Baking With Arrays Versus Cooking With Hash: In-Memory Lookup Techniques

1 Like

Watch this Ask the Expert session to learn the difference between these two in-memory techniques.

You will learn to:

Write code to use arrays and hash objects and easily spot the differences between the two.
Improve your programming efficiency using arrays and hash objects.
Execute complex data manipulation tasks with fewer lines of code.
Use efficient and convenient in-memory techniques for quick data storage and retrieval.
Save on input/output, one of the most expensive computing resources, by utilizing arrays and hash objects.

The questions from the Q&A segment held at the end of the webinar are listed below and the slides from the webinar are attached.

Q&A

I use LARGE _Temporary_ arrays, like 1 M or more. Do you have any tips or suggestions for speed?
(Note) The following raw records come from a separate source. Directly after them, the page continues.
/-- The line of the mark `w` with a profile. -/
def markLine (s : State) (n : Nat) (w : Work) (p : Prof) : Motion :=
  lineMotion (VRec.on16 w.rcd (start16 s n w)) (VRec.on16 w.rcd (end16 w)) (markLen s n w) (focus16 s w.rcd) p

/-- The mark `w` planned from speed `v0` to its exit speed. -/
def markMotion (s : State) (n : Nat) (w : Work) (v0 ve : Nat) : Motion :=
  markLine s n w (planProf v0 ve (markV s n w.rcd) (pathAccel s n) (pathJerk s n) (markLen s n w))

/-- The exit speed of a mark whose successor does not continue it, with speed `v` and acceleration `acc` and `left` before it: rest, or
full speed into its run-out (R209). -/
def freeExit (s : State) (n : Nat) (w : Work) (v acc left : Int) : Nat :=
  if skyOut s w then (highest (fun x => canReach v acc x (pathAccel s n) (pathJerk s n) left) 64 0 (markV s n w.rcd)).toNat else 0

/-- The fall of the on-window of lane `n` follows the motion of its mark `w` (R243), unless the path passes the vertex. -/
def fallFollows (s : State) (n : Nat) (w : Work) : State :=
  let l := lane s n
  setFall s n w (if l.corner && decide (0 < l.exitSpeed) then none
    else some (toTime ((nowFs s : Int) + (l.motion.dur - l.motion.t : Nat) - offFs (recipeOf s w.rcd.recipe))))

/-- What is left of the motion of lane `n` along its line, with its speed and acceleration. -/
def leftOn (s : State) (n : Nat) : Int × Int × Int :=
  let m := (lane s n).motion
  let (d, v, a) := m.line m.t
  ((m.len : Int) - d, v, a)

/-- The rest of the line of lane `n` with a profile from its present point. -/
def restOfLine (s : State) (n : Nat) (p : Prof) : Motion :=
  let l := lane s n
  lineMotion (l.px, l.py) (l.motion.x1, l.motion.y1) (leftOn s n).1.toNat l.pf p

/-- The mark in progress planned anew from the lane's present state to the exit speed `ve` (R209, R237). One that cannot reach it in what
is left keeps its profile. -/
def replanMark (s : State) (n : Nat) (w : Work) (ve : Nat) : State :=
  let (left, v, a) := leftOn s n
  if !canReach v a ve (pathAccel s n) (pathJerk s n) left then s
  else
    let m := restOfLine s n (pointProf v a ve (markV s n w.rcd) (pathAccel s n) (pathJerk s n) left)
    fallFollows (updLane s n (fun l => { l with motion := m, exitSpeed := ve })) n w

/-- A run-up whose mark is to end at speed `ve`: where the mark alone is too short to come down to it, the rest of the run-up and the mark
are one profile from the lane's present state, and the run-up ends where it passes the start (R209). -/
def replanRunup (s : State) (n : Nat) (w : Work) (ve : Nat) : State :=
  let (left, v, a) := leftOn s n
  let acc := pathAccel s n
  let j := pathJerk s n
  let full := markV s n w.rcd
  let s := updLane s n (fun l => { l with endSpeed := some ve })
  if canReach full 0 ve acc j (markLen s n w) then s
  else
    let p := pointProf v a ve full acc j (left + markLen s n w)
    let cut := highest (fun t => decide (Kin.dist16 (Prof.at p t.toNat) ≤ left)) 64 0 (Prof.dur p)
    let m := { restOfLine s n p with dur := cut.toNat }
    setFall (updLane s n (fun l => { l with motion := m })) n w
      (some (toTime ((nowFs s : Int) + Prof.dur p - offFs (recipeOf s w.rcd.recipe))))

/-- The first mark of a layer takes its set-points at once (R346); the recipe becomes the current one (R163). -/
def takeRecipe (s : State) (n r : Nat) : State :=
  updLane s n (fun l => { l with recipe := some r, spNow := l.spNow || l.recipe.isNone })

/-- The mark in `cur` begins at `clock` fs with speed `v0`. A chain keeps its on-window; a run-up that is one with its mark goes on with
its profile. -/
def beginMark (s : State) (n v0 clock : Nat) (chain : Bool) : State :=
  let l := lane s n
  match l.cur with
  | none => s
  | some w =>
    let ve := match l.endSpeed with
      | some v => v
      | none => freeExit s n w v0 0 (markLen s n w)
    let m := if !chain && l.phase == .runup && decide (l.motion.dur < Prof.dur l.motion.prof) then
               markLine s n w (Prof.drop l.motion.prof l.motion.dur)
             else markMotion s n w v0 ve
    let turn := l.endSpeed.isSome
    let s := takeRecipe s n w.rcd.recipe
    let s := updLane s n (fun l => { l with motion := m, exitSpeed := ve, corner := turn, startAt := none, endSpeed := none, gateWork := some w
                                            remark := w.resume.map (fun d => (startPlu s n w, d)) })
    let fall := if turn && decide (0 < ve) then none else some (toTime ((clock : Int) + m.dur - offFs (recipeOf s w.rcd.recipe)))
    let s := if chain then
               updLane s n (fun l => { l with gates := l.gates.map (fun g => if g.fall.isNone && g.ended.isNone then { g with work := w, fall := fall } else g) })
             else setFall s n w fall
    -- a BORDER record outside the mask is reported once per layer and lane (R290)
    let s := if w.rcd.flags.testBit 2 && !(rdN s PLM_BORDER_MASK).testBit n && !s.seq.borderSeen.testBit n then
               laneEvent { s with seq := { s.seq with borderSeen := natSet s.seq.borderSeen n } } n 0x1303 []
             else s
    setPhase s n .marking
By using _temporary_ arrays, that in itself is likely to speed things up as opposed to having to look up information in the PDV. You can also use the Keep= dataset option to limit the number of variables reading into the hash object.
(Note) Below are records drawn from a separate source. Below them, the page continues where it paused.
-- ==== Sys2Proof/Machine/Afe.lean ====
section
/-!
DEFINITION. The photodiode inputs and their calibration (R297 to R311): the value of a tick, dark statistics, calibration
runs, and saving and restoring the calibration values.
-/

namespace Sys2Proof.Machine

/-! ### Status -/

/-- Bits of the status byte of input `i` in `AFE_STS` (R310). -/
def afeBit (s : State) (n i b : Nat) : Bool := flag s (AFE_STS n) (8 * i + b)
def setAfeBit (s : State) (n i b : Nat) (v : Bool) : State := setFlag s (AFE_STS n) (8 * i + b) v

/-- `AFE_STS` PENDING, RUNNING and STALE follow the input. -/
def afeShow (s : State) (n i : Nat) : State :=
  let a := afeIn s n i
  let s := setAfeBit (setAfeBit s n i 2 a.pend.isSome) n i 3 a.run.isSome
  setAfeBit s n i 1 (a.run.isSome || afeStale s n i (now s))

/-! ### The value of a tick (R297 to R301) -/

/-- The sums of a window, in 1/256 code. -/
def pdAh (w : PdWin) : Nat := sumN (w.high.take 8) * 32
def pdAl (w : PdWin) : Nat := sumN (w.low.take 8) * 32

/-- A high-gain code of the window reached SAT_CODE. -/
def pdSat (w : PdWin) (code : Nat) : Bool := w.high.any (fun c => decide (code ≤ c))

/-- GATE was low from OFF_SETTLE before the window of boundary `t` ns to its end (R301): the newest pulse that rose before the window's
end had fallen by then. The window's 8 samples lie between 625 ns and 125 ns before the boundary. -/
def gateDark (s : State) (n t : Nat) : Bool :=
  let l := lane s n
  let from_ : Int := ((t : Int) - 625 - fld s (AFE_CFG n) 23 16 * 1000) * 1000000
  let newest := (l.gateRose, if gateOf s n then t * 1000000 else l.gateFell)
  match (newest :: l.gatePrev).find? (fun p => decide ((p.1 : Int) < ((t : Int) - 125) * 1000000)) with
  | some p => p.2 = 0 || decide ((p.2 : Int) ≤ from_)
  | none => true

/-- A dark tick adds its means and counts (R301). -/
def darkTick (s : State) (n i : Nat) (w : PdWin) : State :=
  satInc (updAfe s n i (fun a => { a with darkH := a.darkH + pdAh w, darkL := a.darkL + pdAl w })) (AFE_PD_DARK_COUNT n i)

/-- The value of a window (R298): 1/256 PDU and whether the range is LOW. -/
def pdValue (s : State) (n i : Nat) (w : PdWin) : Int × Bool :=
  if pdSat w (fld s (AFE_LIMITS n) 15 0) then
    (rdiv (((pdAl w : Int) - fld s (AFE_PD_OFF_L n i) 23 0) * fld s (AFE_PD_RATIO n i) 23 0) 65536, true)
  else ((pdAh w : Int) - fld s (AFE_PD_OFF_H n i) 23 0, false)

/-- Input `i` of lane `n` at a boundary (R297 to R301, R306). -/
def pdTick (s : State) (n i : Nat) (w : PdWin) : State :=
  let a := afeIn s n i
  let t := now s
  let s := wrN s (AFE_PD_RAW n i) (sumN (w.low.take 8) / 8 * 65536 + sumN (w.high.take 8) / 8)
  let sat := w.low.any (fun c => decide (65535 ≤ c))
  let s := setAfeBit s n i 1 (a.run.isSome || afeStale s n i t)
  let s := if sat && afeEn s n i then setAfeBit s n i 5 true else s
  if !afeEn s n i then wrI s (AFE_PD_VALUE n i) 0
  else if runStale a t then s
  else
    let s := if pdSat w (fld s (AFE_LIMITS n) 15 0) || !gateDark s n t then s else darkTick s n i w
    let s := updLane s n (fun l => { l with pdOver := if sat then natSet l.pdOver i else natClr l.pdOver i })
    if a.fresh then setAfeBit (wrI s (AFE_PD_VALUE n i) 0) n i 4 false
    else
      let (v, low) := pdValue s n i w
      setAfeBit (wrI s (AFE_PD_VALUE n i) v) n i 4 low

/-- Every input whose AFEq is on, with the windows of the boundary; an input that `ws` does not list saw codes of zero. -/
def pdTicks (s : State) (ws : List PdWin) : State :=
  lanes24.foldl (fun s n =>
    if domOn s (afeDom n) then
      [0, 1].foldl (fun s i => pdTick s n i ((ws.find? (fun w => w.lane == n && w.input == i)).getD ⟨n, i, [], []⟩)) s
    else s) s

/-! ### Pending runs (R304, R305) -/

/-- A run of an input becomes pending, or is merged with one that is pending or running. -/
def afePend (s : State) (n i : Nat) (power now1 : Bool) : State :=
  let a := afeIn s n i
  if a.run.isSome then s
  else if a.pend.isSome then updAfe s n i (fun a => { a with now1 := a.now1 || now1 })
  else afeShow (updAfe s n i (fun a => { a with pend := some (now s), power := power, now1 := now1 })) n i

/-- The temperature trigger at a sample of the quad's sensor (R304). -/
def afeTempTrigger (s : State) (n : Nat) : State :=
  if !domOn s (afeDom n) || !flag s (AFE_CFG n) 2 then s
  else
    [0, 1].foldl (fun s i =>
      let a := afeIn s n i
      let d := (thmTemp s (quadOf n) - fldI s (AFE_PD_CAL_TEMP n i) 15 0).natAbs
      if afeEn s n i && a.pend.isNone && a.run.isNone && decide (fld s (AFE_CFG n) 31 24 * 16 < d) then afePend s n i false false
      else s) s

/-- The power-on trigger of input `i` (R304, R306). -/
def afeWake (s : State) (n i : Nat) : State := afePend (updAfe s n i (fun a => { a with fresh := true })) n i true false

/-- The lane takes no part in a layer, or rests in it (R305). -/
def afeRests (s : State) (n : Nat) : Bool :=
  !laneInLayer s n || (match (lane s n).phase with
    | .parked => true
    | .halted => true
    | .ended => true
    | _ => false)

/-- The time in fs until which the plan in progress holds GATE low at least (R305): what is left of the jump, the JUMP_SETTLE or the dwell
that follows it, and what the mark that follows leads in with, ON_DELAY applied; none for a wait without a planned end. -/
def plannedLow (s : State) (n : Nat) : Option Int :=
  let l := lane s n
  let left : Int := (nowFs s : Int) + (l.motion.dur - l.motion.t : Nat)
  let lead (w : Work) : Int := if VRec.isMark w.rcd then runupFs s n w l.corner - onFs (recipeOf s w.rcd.recipe) else 0
  let settle (w : Work) : Int := if VRec.isMark w.rcd || w.rcd.ty = 1 then (recipeOf s w.rcd.recipe).settle * 1000000000 else 0
  let cur (f : Work → Int) : Int := match l.cur with
    | some w => f w
    | none => 0
  let hold (w : Work) : Int := if w.rcd.ty = 3 || w.rcd.ty = 4 then (holdTime w : Nat) else 0
  let next : Int := match l.succ with
    | some w => lead w + hold w
    | none => 0
  let rise : Int := match l.gates.getLast? with
    | some w => w.rise
    | none => nowFs s
  match l.phase with
  | .jump => some (left + cur (fun w => settle w + lead w + hold w) + (if l.cur.any (fun w => VRec.isMark w.rcd) then 0 else next))
  | .free => if 0 < l.holdFs then some ((nowFs s : Int) + l.holdFs + next) else none
  | .settle => some ((nowFs s : Int) + l.holdFs + cur lead)
  | .dwell => some ((nowFs s : Int) + l.holdFs + next)
  | .switching => some ((nowFs s : Int) + l.holdFs + next)
  | .waitEmit => if emitOf s n then some ((l.emitAt : Int) + fld s (LAS_EMIT_LEAD n) 15 0 * 1000000000) else none
  | .hold => some rise
  | .runup => some rise
  | .runout => some left
  | _ => none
Variable "code" is in your Foods dataset. But "code" is also used as an iterator?

Code is used as the index column while the array is being populated. Once the array is populated, the section of code that is doing the lookup is using the value of code from the foods data set as the subscript into the array.

How do you specify more than one variable in the hash data part?

In the definedata method, just separate each of the variables with a comma.

Is there a difference between declaring the hash before the set statement, versus declaring after the set statement?

The hash object needs to be created (declared) and populated before you can use the find method to look up a row in the hash object.

What is call missing(country) in the hash definition?

Call missing(country) explicitly assigns a missing value to the country variable. Without it, you'll get a message in the log indicating that country is uninitialized.

How do you know the key "code" variable must match with the "code" key from the hash?

When you invoke the find method, the default is to use the variable (code) that's defined as the key to do the lookup.

Which is better (quicker) HASH or FORMAT matching?

Hash matching is generally considered faster than Format matching. Formats use a binary search and that splitting can be very slow as tables grow in size. Here’s a link to more information about speed comparisons.

Could HASH object use more than one DATA Field, or you'll need multiple HASHes to define multiple data fields?

A hash object can have multiple data fields.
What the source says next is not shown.